Everything has its own pace. When we talk about telerobotic surgery, people always think about one famous company, Intuitive Surgical, who make the da Vinci surgical robots. And actually, in that field, this company does better than the academics, these university research labs. So, that really shows. They also hire some very good people to keep doing research on that product. Telerobotics in surgery is a big topic in robotics, and this company holds a really good position in that. They have lots of patents and whatsoever. So, research in universities versus research in companies: they just move at different speeds.
When it comes to humanity coinciding with AI, what are the biggest takeaway points that kids should learn, philosophically?

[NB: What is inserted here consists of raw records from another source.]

-- ==== Sys2Proof/Machine/Fp.lean ====
section
/-!
DEFINITION. Floating-point formats (R122, R124, R125): codes to exact values and back, rounding half to even with saturation to the largest finite value (R6, R142), and the FP32 operations of the DMU, VOP, RED and of companions. The sign of a zero follows IEEE 754 (DEDUCED, notes/assumptions/12).
-/

namespace Sys2Proof.Machine

/-- A floating-point value as the device takes it: NaN, an infinity of a source, or a signed finite magnitude. -/
inductive FV where
  | nan
  | inf (neg : Bool)
  | fin (neg : Bool) (mag : Q)
  deriving DecidableEq, Repr, Inhabited

/-- A binary format: exponent bits, mantissa bits, bias, largest finite code, canonical NaN. -/
structure FFmt where
  eb : Nat
  mb : Nat
  bias : Nat
  maxCode : Nat
  nan : Nat
  deriving DecidableEq, Repr

def fE4M3 : FFmt := ⟨4, 3, 7, 0x7E, 0x7F⟩
def fE5M2 : FFmt := ⟨5, 2, 15, 0x7B, 0x7E⟩
def fFP16 : FFmt := ⟨5, 10, 15, 0x7BFF, 0x7E00⟩
def fBF16 : FFmt := ⟨8, 7, 127, 0x7F7F, 0x7FC0⟩
def fFP32 : FFmt := ⟨8, 23, 127, 0x7F7FFFFF, 0x7FC00000⟩
/-- E2M1 has no NaN code (R122). -/
def fE2M1 : FFmt := ⟨2, 1, 1, 0x7, 0x0⟩

/-- Value of a code (R122): above maxCode a magnitude is the infinity code or a NaN; E4M3 has no infinity and E2M1 neither. -/
def fDecode (f : FFmt) (code : Nat) : FV :=
  let neg := code.testBit (f.eb + f.mb)
  let m := code % 2 ^ (f.eb + f.mb)
  if f.maxCode < m then
    if f = fE4M3 then .nan else if m = f.maxCode + 1 then .inf neg else .nan
  else
    let ef := m / 2 ^ f.mb
    let fr := m % 2 ^ f.mb
    let e : Int := (if ef = 0 then 1 else (ef : Int)) - f.bias - f.mb
    let k := if ef = 0 then fr else fr + 2 ^ f.mb
    .fin neg (qMul (qOf k) (qPow2 e))

/-- The magnitude code nearest to a non-negative exact value, ties to even, saturating (R6); true when it saturated. -/
def fRoundMag (f : FFmt) (m : Q) : Nat × Bool :=
  if m.num = 0 then (0, false)
  else
    let emin : Int := 1 - (f.bias : Int)
    let e := max (qLog2 m) emin
    let k := (qRound (qScale m (f.mb - e))).toNat
    let code := ((e - emin).toNat) * 2 ^ f.mb + k
    if f.maxCode < code then (f.maxCode, true) else (code, false)

/-- A value's code in a format (R125, R142): a NaN is canonical, an infinity is taken as the largest finite value. -/
def fEncode (f : FFmt) (v : FV) : Nat × Bool :=
  match v with
  | .nan => (f.nan, false)
  | .inf neg => ((if neg then 2 ^ (f.eb + f.mb) else 0) + f.maxCode, false)
  | .fin neg m => let (c, s) := fRoundMag f m
                  ((if neg then 2 ^ (f.eb + f.mb) else 0) + c, s)

/-- Largest finite magnitude of a format. -/
def fMax (f : FFmt) : Q :=
  match fDecode f f.maxCode with
  | .fin _ m => m
  | _ => ⟨0, 1⟩

/-- An infinite input is the largest finite value of its format with the same sign (R125). -/
def fTame (f : FFmt) : FV → FV
  | .inf neg => .fin neg (fMax f)
  | v => v

/-- The exact signed value of a finite FV; a NaN counts 0 where a caller has excluded it. -/
def fVal : FV → Q
  | .fin neg m => if neg then qNeg m else m
  | _ => ⟨0, 1⟩

def fIsNan : FV → Bool
  | .nan => true
  | _ => false

/-- A signed exact value as an FV; zero takes the sign given. -/
def fOfQ (zneg : Bool) (q : Q) : FV :=
  if q.num = 0 then .fin zneg ⟨0, 1⟩ else .fin (decide (q.num < 0)) (qAbs q)

/-! ### FP32 operations (R124, R176, R199, R202) -/

def f32Dec (w : W32) : FV := fTame fFP32 (fDecode fFP32 w.toNat)
def f32Enc (v : FV) : W32 := BitVec.ofNat 32 (fEncode fFP32 v).1
def f32NaN : W32 := 0x7FC00000
def f32Max : W32 := 0x7F7FFFFF

def fNeg : FV → Bool
  | .fin neg _ => neg
  | _ => false

/-- Exact sum, then one rounding (DEDUCED, notes/assumptions/12). -/
def f32Add (a b : W32) : W32 :=
  match f32Dec a, f32Dec b with
  | .nan, _ => f32NaN
  | _, .nan => f32NaN
  | x, y => f32Enc (fOfQ (fNeg x && fNeg y) (qAdd (fVal x) (fVal y)))

def f32Neg (a : W32) : W32 := a ^^^ 0x80000000
def f32Sub (a b : W32) : W32 := f32Add a (f32Neg b)

def f32Mul (a b : W32) : W32 :=
  match f32Dec a, f32Dec b with
  | .nan, _ => f32NaN
  | _, .nan => f32NaN
  | x, y => f32Enc (fOfQ (fNeg x != fNeg y) (qMul (fVal x) (fVal y)))

/-- Quotient; a zero divisor saturates with the sign, and 0 / 0 is NaN (no infinity is created, R124). -/
def f32Div (a b : W32) : W32 :=
  match f32Dec a, f32Dec b with
  | .nan, _ => f32NaN
  | _, .nan => f32NaN
  | x, y =>
    if (fVal y).num = 0 then
      if (fVal x).num = 0 then f32NaN else if fNeg x != fNeg y then f32Max ||| 0x80000000 else f32Max
    else f32Enc (fOfQ (fNeg x != fNeg y) (qDiv (fVal x) (fVal y)))

/-- Fused multiply-add, one rounding. -/
def f32Fma (a b c : W32) : W32 :=
  match f32Dec a, f32Dec b, f32Dec c with
  | .nan, _, _ => f32NaN
  | _, .nan, _ => f32NaN
  | _, _, .nan => f32NaN
  | x, y, z => f32Enc (fOfQ ((fNeg x != fNeg y) && fNeg z) (qAdd (qMul (fVal x) (fVal y)) (fVal z)))

/-- An exact value rounded once to FP32. -/
def f32OfQ (q : Q) : W32 := f32Enc (fOfQ false q)
def f32OfInt (x : Int) : W32 := f32OfQ (qOf x)
def f32Val (w : W32) : Q := fVal (f32Dec w)
def f32IsNan (w : W32) : Bool := fIsNan (f32Dec w)
def f32IsInf (w : W32) : Bool :=
  match fDecode fFP32 w.toNat with
  | .inf _ => true
  | _ => false
def f32Finite (w : W32) : Bool := !f32IsNan w && !f32IsInf w

def f32Le (a b : W32) : Bool := qLe (f32Val a) (f32Val b)
def f32Lt (a b : W32) : Bool := qLt (f32Val a) (f32Val b)

/-- Balanced tree of R199 step 3 and R176: node i of a level combines nodes 2i and 2i + 1 of the level below; a node without a partner passes up unchanged. -/
def pairUp {α : Type} (f : α → α → α) : List α → List α
  | a :: b :: t => f a b :: pairUp f t
  | l => l

def treeLevels {α : Type} (f : α → α → α) : Nat → List α → List α
  | 0, l => l
  | n + 1, l => treeLevels f n (pairUp f l)

/-- The root of the tree; z for an empty list. -/
def treeSum {α : Type} (f : α → α → α) (z : α) (l : List α) : α :=
  (treeLevels f (Nat.log2 l.length + 1) l).headD z

/-! ### exp_dev (R202) -/

def log2e : W32 := 0x3FB8AA3B
def expC (k : Nat) : W32 :=
  match k with
  | 1 => 0x3F317218
  | 2 => 0x3E75FDF0
  | 3 => 0x3D635847
  | 4 => 0x3C1D955B
  | 5 => 0x3AAEC3FF
  | _ => 0x39218489

/-- x × 2^n with one rounding. -/
def f32Ldexp (x : W32) (n : Int) : W32 :=
  match f32Dec x with
  | .nan => f32NaN
  | v => f32Enc (fOfQ (fNeg v) (qScale (fVal v) n))

/-- exp_dev of R202, step by step. -/
def expDev (x : W32) : W32 :=
  if f32IsNan x then f32NaN else
  let t := f32Mul x log2e
  if qLt (f32Val t) (qOf (-150)) then 0
  else if qLt (qOf 127) (f32Val t) then f32Max
  else
    let n := qRound (f32Val t)
    let f := f32Sub t (f32OfInt n)
    let p := f32Fma (expC 6) f (expC 5)
    let p := f32Fma p f (expC 4)
    let p := f32Fma p f (expC 3)
    let p := f32Fma p f (expC 2)
    let p := f32Fma p f (expC 1)
    let p := f32Fma p f (f32OfInt 1)
    f32Ldexp p n

/-! ### 1 / sqrt rounded once (R203) -/

/-- The FP32 code nearest to 1 / sqrt(q) for a positive exact q: among codes, the candidate below and its successor are compared with the exact value through squares, ties to even. -/
def f32Rsqrt (q : Q) : W32 :=
  -- scale so that the root of den·2^(2s) / num carries more than 24 bits, exactly known to one unit
  let s : Nat := 256
  let root := isqrt (q.den * 2 ^ (2 * s) / q.num.natAbs)
  -- root = floor(2^s / sqrt q); a sticky half keeps a non-exact root off a tie
  let exact := decide (root * root * q.num.natAbs = q.den * 2 ^ (2 * s))
  f32OfQ (qMk (2 * root + (if exact then 0 else 1)) (2 * 2 ^ s))

end Sys2Proof.Machine
end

When we teach kids about AI, especially how AI views a picture, or a painting, then we don’t need to teach kids about neural network behind it. What we usually teach is that, when you see this picture, and we asked the kids to describe it, they will come up with a lot of different things. For example, if I show a picture of Golden Gate Bridge, and then I say, “What is this picture?” they will say, “Oh, that’s San Francisco, that’s the Golden Gate Bridge, and the clouds,” and blah blah blah, and they’ll tell lots of stories. Humans have this natural ability to think about anything associated with whatever is in this picture. We’ll talk about this for ten or twenty minutes. Then we’ll say, “How would AI see this picture?” and then we’ll load this picture into an AI program which does image recognition. And then things jump out, and it says, “A city: 99%,” and then, “There’s a bridge: 98%,” and then, “Humans: 98%,” and it jumps out a lot of keywords with a confidence of ninety-something percent or sixty percent or whatever. So then, we’ll ask if AI will know that the picture is Golden Gate - probably not, because we didn’t really use enough labelled “Golden Gate” images to train it. Imagine this is an alien from another planet, and we showed him this picture, but it’s not really thinking in the human way. It’s not really thinking; it’s been given these words with a probability associated with this. That’s the AI way of thinking, and only that way. Now, researchers are trying to tell stories out of a picture, but AI are still failing at that. Maybe in the future we can make it a little bit better, but still, AI think in a completely different way than human beings. So, after that kind of class, everybody knows, “Okay, AI thinks differently,” because humans have this natural ability of empathy, even though empathy is very hard to do. People tend to think, “I’m thinking this way, so you also think this way.” Kids will think, “Oh, that’s Golden Gate, I’ve been there last week…,” then they will automatically assume AI thinks in a similar way, which it does not. We show them AI does not think in the same way that you think. We don’t really teach these high-level philosophical concepts, and we use examples to teach them that AI functions differently.